Confluence Digital Research brings global trend to SA

1 October 2004

Companies worldwide are spending less on traditional research, but are turning to the Internet to obtain rapid and sophisticated marketing research. Confluence Digital Research is the first South African company to bring together the skills and extensive experience needed to help companies capitalise on this phenomenon.
US and European spending trends show a flat overall market for research, but a strong increase in spending on online research. Customer comments as well as the establishment of an industry body, the Interactive Market Research Organisation (IMRO), confirm growing legitimacy for this medium.
A recent study[1] indicates that the response patterns of data collected using online surveys were the same as those for telephonic surveys.
Combining expertise in traditional research with in-depth knowledge of Internet technologies and marketing strategy, Confluence is able to provide customers with a fast new way of obtaining accurate research upon which to base their branding, marketing and strategic business decisions.
Neale Penman, director of research methodologies says: "It is about time that South African research firms realise that the inherent power of the Internet means faster, more accurate research results".
He notes that US online market research spending grew 24% in 2003, to $797 million, despite a flat market overall for research. According to Inside Research, an academic periodical, growth in online research is expected to begin at 28% this year to account for a quarter of the total market. The publication likewise recorded 15% growth in 2003 in the European market. Its prediction of 18% growth for 2004 will see this market exceed $100 million.
Penman also says the most experienced research spenders will continue to favour online research to traditional methods, citing as an example Mark Schar, vice president at the biggest buyer of market research in the world, Procter & Gamble, who has been quoted in Fast Company saying, "The Internet is going to be the future backbone of our consumer research activity."
Confluence has developed proprietary technology and methodologies that manage the research cycle, including conceptualisation, electronic fieldwork and respondent panel management.
Says John Anderson, technical director: "Our choice to develop our own solution was made after rigorous evaluation of the available alternatives. While some sophisticated off-the-shelf solutions exist, none has the flexibility and stability we require for local conditions. Our surveys use the most appropriate method of gathering data from different sample populations, and our survey management and data analysis system is built to combine these disparate data sets."

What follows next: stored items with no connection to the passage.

/-- SYNC_INTERVAL (R289): the interval has passed, and a master port sends Sync. -/
def syncInterval (p b : Nat) (s : State) : State :=
  if roleOf p b s ≠ 1 || !ptpUp p s then s
  else match askedNs HSY.isync (b * 1024 + p) (sgn 4 (rd TIM_TB_W1.log_sync b s)) s with
    | none => s
    | some n => every HSY.synct (b * 1024 + p) n (fun s =>
      ptpPut p [0, b, rd HSY.txs (b * 1024 + p) s, 0, 0, 0] (addF HSY.txs (b * 1024 + p) 1 s)) s

/-- ANNOUNCE_INTERVAL (R289). -/
def announceInterval (p b : Nat) (s : State) : State :=
  if roleOf p b s ≠ 1 || !ptpUp p s then s
  else match askedNs HSY.iann (b * 1024 + p) (sgn 4 (rd TIM_TB_W1.log_announce b s)) s with
    | none => s
    | some n => every HSY.annt (b * 1024 + p) n (fun s =>
      ptpPut p [11, b, rd HSY.txa (b * 1024 + p) s, 0, 0, 0] (addF HSY.txa (b * 1024 + p) 1 s)) s

/-- Bytes of the headers a PTP message of base `b` leaves with. -/
def ptpHead (b : Nat) (s : State) : Nat := [14, 42, 62].getD (rd TIM_TB_W0.transport b s) 14

/-- The path trace of an Announce of base `b` (R289): for gPTP the identities the received one carried, and this device's own. DESIGN CHOICE
(log entry 175): an Announce that would exceed the 256 bytes of R291 with it is sent without a path trace. -/
def annPath (b : Nat) (s : State) : List Nat :=
  if rd TIM_TB_W0.profile b s ≠ 0 then []
  else
    let l := (match (instPorts b s).find? (fun p => roleOf p b s = 2) with
      | some p => getL LTB.path (b * 1024 + p) s
      | none => []) ++ [clockId s]
    if 256 < ptpHead b s + 64 + 4 + 8 * l.length + 4 then [] else l

/-- What an Announce of base `b` carries: the data set of its grandmaster, one step on, its UTC offset, and the path trace. -/
def annBody (b : Nat) (s : State) : List Nat :=
  (match (instPorts b s).find? (fun p => roleOf p b s = 2) with
    | some p => let l := getL LTB.ann (b * 1024 + p) s
                l.take 6 ++ [l.getD 6 0 + 1] ++ (l.drop 8).take 2
    | none => (ownSet b s).take 7 ++ [rd TIM_TB_W5.utc_offset b s, rd TIM_TB_W5.utc_valid b s]) ++ annPath b s

/-- Bytes of the first PTP message waiting on a port as it is sent, with FCS (R289, R291): the message, the headers of its transport, at
least 64. -/
def ptpLen (p : Nat) (s : State) : Nat :=
  match getL LTIM.tx p s with
  | ty :: b :: _ =>
    let peer := ty = 2 || ty = 3 || ty = 10
    let gptp := rd TIM_TB_W0.profile b s = 0
    let msg := if peer || ty = 9 then 54 else if ty = 8 && gptp then 76
      else if ty = 11 then 64 + (if annPath b s = [] then 0 else 4 + 8 * (annPath b s).length) else 44
    let head := if peer then 14 else ptpHead b s
    max 64 (head + msg + 4)
  | _ => 0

South Africa's level of Internet penetration is lower than that of developed countries, but it has reached a level where it is now a feasible alternative in many research projects.

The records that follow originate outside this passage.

-- ==== Sys2Proof/Machine/Fab.lean ====
section
/-!
DEFINITION. The power-group exchange (R267 to R269) and what moves by it: membership, budgets, pairing, transfers and claims
(R336 to R341), with the device cap and own slack (R251).
-/

namespace Sys2Proof.Machine

/-- Is the device in a power group (R336)? -/
def inGroup (s : State) : Bool := rdB FAB_PG_CFG.pg_enable 0 s && rd FAB_PG_CFG.group_id 0 s ≠ 0

/-- dev_cap (R336, R338) and own slack (R251) follow their terms. -/
def capNote (s : State) : State :=
  let lim := rd PWR_CAP.power_limit 0 s
  let cap := if !inGroup s then lim
    else if rdB PWR_PG_STATUS.joining 0 s then min lim (rd PWR_PG_CTRL.pg_min 0 s) else min lim (rd PWR_PG_STATUS.budget 0 s)
  let k := rd PWR_STATUS.limiter 0 s
  let held := rd PWR_STATUS.p_state 0 s ≠ 0 && (k = 3 || k = 4 || k = 6)
  let own := if held then 0 else min 255 ((cap - rd PWR_DRAW.draw 0 s) / 2)
  wr PWR_DRAW.dev_cap 0 cap s |> wr FAB_PG_STATUS.own_slack 0 own

/-- Fair share (R338). -/
def fairShare (s : State) : Nat := 5 * (rd PWR_PG_CFG.group_cap 0 s / (max 1 (rd PWR_PG_CFG.pg_size 0 s) * 5))

/-- crit_path (R337): the frame rate of the last 1 ms against the frame capacity at p. -/
def critPath (s : State) : Bool :=
  inGroup s && rd PWR_STATUS.limiter 0 s = 3
    && decide (rd PWR_CAP.load_thresh 0 s * (128 * pMhz (rd PWR_STATUS.p_state 0 s) * 1000) ≤ 100 * (rateOf LPWR.fast 1000000 s).1)
    && decide (rd PWR_PG_STATUS.budget 0 s < rd PWR_CAP.power_limit 0 s)

/-- Ports a power-group message leaves by (R267): tag_active, a peer of the same group, and neither quiet nor waking (R67). -/
def pgPorts (s : State) : List Nat :=
  (touched PRT_PORT_STATUS.tag_active s).filter (fun p => rdB PRT_PORT_STATUS.tag_active p s &&
    bitOf (rd PRT_PORT_PEER_CAP.peer_caps p s) 3 && rd FAB_PORT.peer_group p s = rd FAB_PG_CFG.group_id 0 s &&
    rd PRT_PORT_STATUS.state p s ≠ 5 && rd PRT_PORT_STATUS.state p s ≠ 6)

/-- A message, by its fields as pgBody takes them, sent out of every qualifying port but one. -/
def pgFlood (skip : Option Nat) (m : List Nat) (s : State) : State :=
  forEach ((pgPorts s).filter (fun p => some p ≠ skip)) (fun p t => pgSend p m t) s

/-- Create a message (R267): msg, target, transfer number and watts; a REPORT carries this device's figures. -/
def pgCreate (msg target tid watts : Nat) (s : State) : State :=
  let rep := msg = 1
  let st := rd PWR_STATUS.p_state 0 s + 128 * b2n (critPath s)
  pgFlood none [msg, rd FAB_PG_CFG.group_id 0 s, rd FAB_CTRL.device_id 0 s, rd HPG.seq 0 s, target, tid, watts,
    if rep then rd PWR_DRAW.draw 0 s else 0, if rep then rd FAB_PG_STATUS.own_slack 0 s else 0, st,
    if rep then rd HPWR.duty10 0 s else 0, if rep then rd PWR_PG_CFG.group_cap 0 s else 0] s |> addF HPG.seq 0 1

/-- Members heard now. -/
def pgMembers (s : State) : List Nat := (touched PGM.member s).filter (fun x => rdB PGM.member x s)

/-- The member count may have changed (R268); a device that listens raises nothing (R338). -/
def pgCount (s : State) : State :=
  let n := (pgMembers s).length
  if n = rd FAB_PG_STATUS.members 0 s then s
  else
    let s := wr FAB_PG_STATUS.members 0 n s
    if rdB PWR_PG_STATUS.joining 0 s then s else raise 0x0A07 [n] (wr FAB_EVT.ev_pg 0 1 s)

/-- Is a message newer than the last one acted on of its origin (R268)? -/
def pgNewer (origin seq : Nat) (s : State) : Bool :=
  origin ≠ rd FAB_CTRL.device_id 0 s &&
    (rd PGM.seq origin s = 0 ||
      (let d := (seq + 65536 - (rd PGM.seq origin s - 1)) % 65536
       d ≠ 0 && d < 32768))

/-- A power-group message arrives on a port (R267 to R269): discarded when `bad`, of another group, or not newer; otherwise
acted on by `k` and sent on. -/
def pgTake (p : Nat) (bad : Bool) (group origin seq : Nat) (m : List Nat) (k : State → State) (s : State) : State :=
  if !portHears p s then s
  else
    let s := peerFrame p s
    if bad || group ≠ rd FAB_PG_CFG.group_id 0 s || !rdB PRT_PORT_STATUS.tag_active p s then inc cnt_FAB_pg_bad 0 s
    else
      let s := inc cnt_FAB_pg_rx 0 s
      if !inGroup s || !pgNewer origin seq s then s
      else pgFlood (some p) m (k (wr PGM.seq origin (seq % 65536 + 1) s))

/-- REPORT (R268). -/
def pgReport (p group origin seq watts draw slack state stretch cap : Nat) (bad : Bool) (s : State) : State :=
  pgTake p bad group origin seq [1, group, origin, seq, 0, 0, watts, draw, slack, state, stretch, cap] (fun s =>
    if cap ≠ rd PWR_PG_CFG.group_cap 0 s then
      let s := wr PGM.member origin 0 s
      pgCount (if rdB PWR_PG_STATUS.joining 0 s then s else raise 0x0A09 [origin, cap] (wr FAB_EVT.ev_pg 0 1 s))
    else
      pgCount (wr PGM.member origin 1 s |> wr PGM.last origin (now s + 1) |> wr PGM.budget origin watts |> wr PGM.draw origin draw
        |> wr PGM.state origin state)) s

/-- TRANSFER (R269). -/
def pgTransfer (p group origin seq target tid watts state : Nat) (bad : Bool) (s : State) : State :=
  pgTake p bad group origin seq [2, group, origin, seq, target, tid, watts, 0, 0, state, 0, 0] (fun s =>
    if target ≠ rd FAB_CTRL.device_id 0 s || rdB PWR_PG_STATUS.joining 0 s then s
    else
      let seen := getL LPGM.seen origin s
      let s := if seen.contains tid then s
        else
          let l := seen ++ [tid]
          setL LPGM.seen origin (l.drop (l.length - 16)) s |> addF PWR_PG_STATUS.budget 0 watts |> incBy cnt_PWR_pg_watts_in 0 watts
            |> capNote
      pgCreate 3 origin tid watts s) s

/-- A transfer not yet acknowledged: number, target, watts, first and last sending. -/
abbrev PgOut := Nat × Nat × Nat × Nat × Nat

/-- The transfers in flight. -/
def pgOuts : List Nat → List PgOut
  | a :: b :: c :: d :: e :: l => (a, b, c, d, e) :: pgOuts l
  | _ => []

/-- Store the transfers in flight. -/
def pgOutsSet (l : List PgOut) (s : State) : State :=
  setL LPG.out 0 (l.flatMap (fun x => [x.1, x.2.1, x.2.2.1, x.2.2.2.1, x.2.2.2.2])) s |> wr FAB_PG_STATUS.pending 0 l.length

/-- ACK (R269). -/
def pgAck (p group origin seq target tid watts state : Nat) (bad : Bool) (s : State) : State :=
  pgTake p bad group origin seq [3, group, origin, seq, target, tid, watts, 0, 0, state, 0, 0] (fun s =>
    if target ≠ rd FAB_CTRL.device_id 0 s then s
    else pgOutsSet ((pgOuts (getL LPG.out 0 s)).filter (fun x => !(x.1 = tid && x.2.1 = origin))) s) s

/-- A member's figures in pairing: device, budget, draw, critical-path flag. -/
abbrev PgView := Nat × Nat × Nat × Bool

/-- m of R339: this device and every member whose latest REPORT is at most 30 ms old. -/
def pgView (s : State) : List PgView :=
  (rd FAB_CTRL.device_id 0 s, rd PWR_PG_STATUS.budget 0 s, rd PWR_DRAW.draw 0 s, critPath s) ::
    ((pgMembers s).filter (fun x => now s ≤ rd PGM.last x s - 1 + 30000000)).map (fun x =>
      (x, rd PGM.budget x s, rd PGM.draw x s, bitOf (rd PGM.state x s) 7))

/-- Insert by a key. -/
def insBy (key : PgView → List Nat) (x : PgView) : List PgView → List PgView
  | [] => [x]
  | y :: l => if lexLt (key x) (key y) then x :: y :: l else y :: insBy key x l

/-- Sort by a key. -/
def sortBy (key : PgView → List Nat) (l : List PgView) : List PgView := l.foldl (fun a x => insBy key x a) []

/-- Recipients and donors of R339. -/
def pgPairs (s : State) : List PgView × List PgView :=
  let m := pgView s
  let head := fun (x : PgView) => x.2.1 - x.2.2.1
  let room := fun (x : PgView) => decide (rd PWR_PG_CTRL.donor_margin 0 s + 5 + x.2.2.1 ≤ x.2.1)
  let fair := fairShare s
  if m.any (fun x => x.2.2.2) then
    (sortBy (fun x => [x.2.1, x.1]) (m.filter (fun x => x.2.2.2)),
     sortBy (fun x => [2 ^ 32 - head x, x.1]) (m.filter (fun x => !x.2.2.2 && room x)))
  else
    (sortBy (fun x => [x.2.1, x.1]) (m.filter (fun x => x.2.1 + 5 ≤ fair)),
     sortBy (fun x => [2 ^ 32 - x.2.1, x.1]) (m.filter (fun x => decide (fair + 5 ≤ x.2.1) && room x)))

/-- The pairing of R339: this device donates at most 5 W. -/
def pgPair (s : State) : State :=
  let (recv, don) := pgPairs s
  let me := rd FAB_CTRL.device_id 0 s
  match don.findIdx? (fun x => x.1 = me) with
  | none => s
  | some i =>
    match recv[i]? with
    | none => s
    | some t =>
      let outs := pgOuts (getL LPG.out 0 s)
      let b := rd PWR_PG_STATUS.budget 0 s
      if t.1 = me || outs.any (fun x => x.2.1 = t.1) || (getL LPG.lost 0 s).contains t.1 || b < rd PWR_PG_CTRL.pg_min 0 s + 5 then s
      else
        let tid := rd HPG.tid 0 s
        wr PWR_PG_STATUS.budget 0 (b - 5) s |> incBy cnt_PWR_pg_watts_out 0 5 |> capNote |> addF HPG.tid 0 1
          |> pgOutsSet (outs ++ [(tid, t.1, 5, now s, now s)]) |> pgCreate 2 t.1 tid 5

/-- PG_OVER_CAP (R341), once per episode. -/
def pgOver (s : State) : State :=
  let sum := ((pgView s).map (fun x => x.2.1)).sum
  let above := decide (rd PWR_PG_CFG.group_cap 0 s < sum)
  let s := if above && !rdB HPG.over 0 s then raise 0x0310 [sum] (wr PWR_EVT.ev_group 0 1 s) else s
  wrB HPG.over 0 above s

/-- PG_REPORT_TIMER (R268, R339). A device that listens (R338) sends no REPORT and does not pair. -/
def pgTimer (s : State) : State :=
  expire HPG.next 0 (fun s =>
    let s := arm HPG.next 0 10000000 s
    if rdB PWR_PG_STATUS.joining 0 s then s
    else pgPair (pgOver (pgCreate 1 0 0 (rd PWR_PG_STATUS.budget 0 s) s))) s

/-- PG_MEMBER_TIMEOUT (R268). -/
def pgGone (x : Nat) (s : State) : State :=
  if !rdB PGM.member x s then s
  else
    let s := passTo (rd PGM.last x s - 1 + 100000000) s
    pgCount (wr PGM.member x 0 s)

/-- TRANSFER_RESEND (R269) of transfer `tid`. -/
def pgResend (tid : Nat) (s : State) : State :=
  let outs := pgOuts (getL LPG.out 0 s)
  match outs.find? (fun x => x.1 = tid) with
  | none => s
  | some x =>
    let t := max (now s) (x.2.2.2.2 + 10000000)
    if x.2.2.2.1 + 1000000000 ≤ t then s
    else
      let s := passTo t s
      pgCreate 2 x.2.1 tid x.2.2.1 (pgOutsSet (outs.map (fun y => if y.1 = tid then (y.1, y.2.1, y.2.2.1, y.2.2.2.1, t) else y)) s)

/-- PG_TRANSFER_LOST (R269, R340). -/
def pgLost (tid : Nat) (s : State) : State :=
  let outs := pgOuts (getL LPG.out 0 s)
  match outs.find? (fun x => x.1 = tid) with
  | none => s
  | some x =>
    let s := passTo (x.2.2.2.1 + 1000000000) s
    pgOutsSet (outs.filter (fun y => y.1 ≠ tid)) s |> addF PWR_PG_STATUS.unassigned 0 x.2.2.1 |> pushL LPG.lost 0 x.2.1
      |> wr FAB_EVT.ev_pg 0 1 |> raise 0x0A08 [x.2.1, tid, x.2.2.1]

/-- The device joins a group (R338). -/
def pgJoin (s : State) : State :=
  capNote (wr PWR_PG_STATUS.joining 0 1 s |> wr PWR_PG_STATUS.budget 0 0 |> arm HPG.join 0 1100000000 |> arm HPG.next 0 10000000)

/-- The device leaves its group. -/
def pgLeave (s : State) : State :=
  let s := forEach (touched PGM.member s) (fun x t => wr PGM.member x 0 t) s
  let s := forEach (touched PGM.seq s) (fun x t => wr PGM.seq x 0 t) s
  capNote (pgOutsSet [] s |> wr PWR_PG_STATUS.joining 0 0 |> wr PWR_PG_STATUS.budget 0 0 |> disarm HPG.join 0 |> disarm HPG.next 0
    |> wr FAB_PG_STATUS.members 0 0 |> setL LPG.lost 0 [] |> wr HPG.over 0 0)

/-- A commit has changed FAB_PG_CFG: `was` says whether the device was in a group, `same` whether it is the same group. -/
def pgChanged (was same : Bool) (s : State) : State :=
  let s := if was && !(inGroup s && same) then pgLeave s else s
  if inGroup s && !(was && same) then pgJoin s else capNote s

/-- PG_JOIN_LISTEN_END (R338). -/
def pgListenEnd (s : State) : State :=
  expire HPG.join 0 (fun s =>
    let left := rd PWR_PG_CFG.group_cap 0 s - ((pgMembers s).map (fun x => rd PGM.budget x s)).sum
    capNote (wr PWR_PG_STATUS.budget 0 (min (fairShare s) left / 5 * 5) s |> wr PWR_PG_STATUS.joining 0 0)) s

/-- CLAIM (R340). -/
def pgClaim (s : State) : State :=
  if !inGroup s then s
  else
    let b := rd PWR_PG_STATUS.budget 0 s
    let room := rd PWR_PG_CFG.group_cap 0 s - ((pgView s).map (fun x => x.2.1)).sum
    let up := min room (rd PWR_CAP.power_limit 0 s - b) / 5 * 5
    capNote (wr PWR_PG_STATUS.budget 0 (b + up) s |> wr PWR_PG_STATUS.unassigned 0 0)

end Sys2Proof.Machine
end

According to Ivo Vegter, a Confluence director who has covered the Internet industry as a journalist since its local inception, about 3,5 million people have access to the Internet in SA.
"Not all projects are suitable for online research, since the sample needs to be literate and have access to computers," he says. "However, the online population is sufficiently broad and experienced for many research purposes. For projects that require alternative methods, we are able to partner with trusted experts to, for example, conduct interviews in rural areas in vernacular, or supplement online research with telephonic surveys."
The key to good research is a panel of able and willing respondents. To solve this need over the medium term, Confluence is developing the Influence panel, which will consist of a database of consenting respondents who are almost instantly available to respond to surveys, in exchange for incentives ranging from sample products and report summaries to competition entries and cash payments.
[1]Source: Impact of Questionnaire Design Comparing Internet and Telephone Methods", Lightspeed Research, 2002.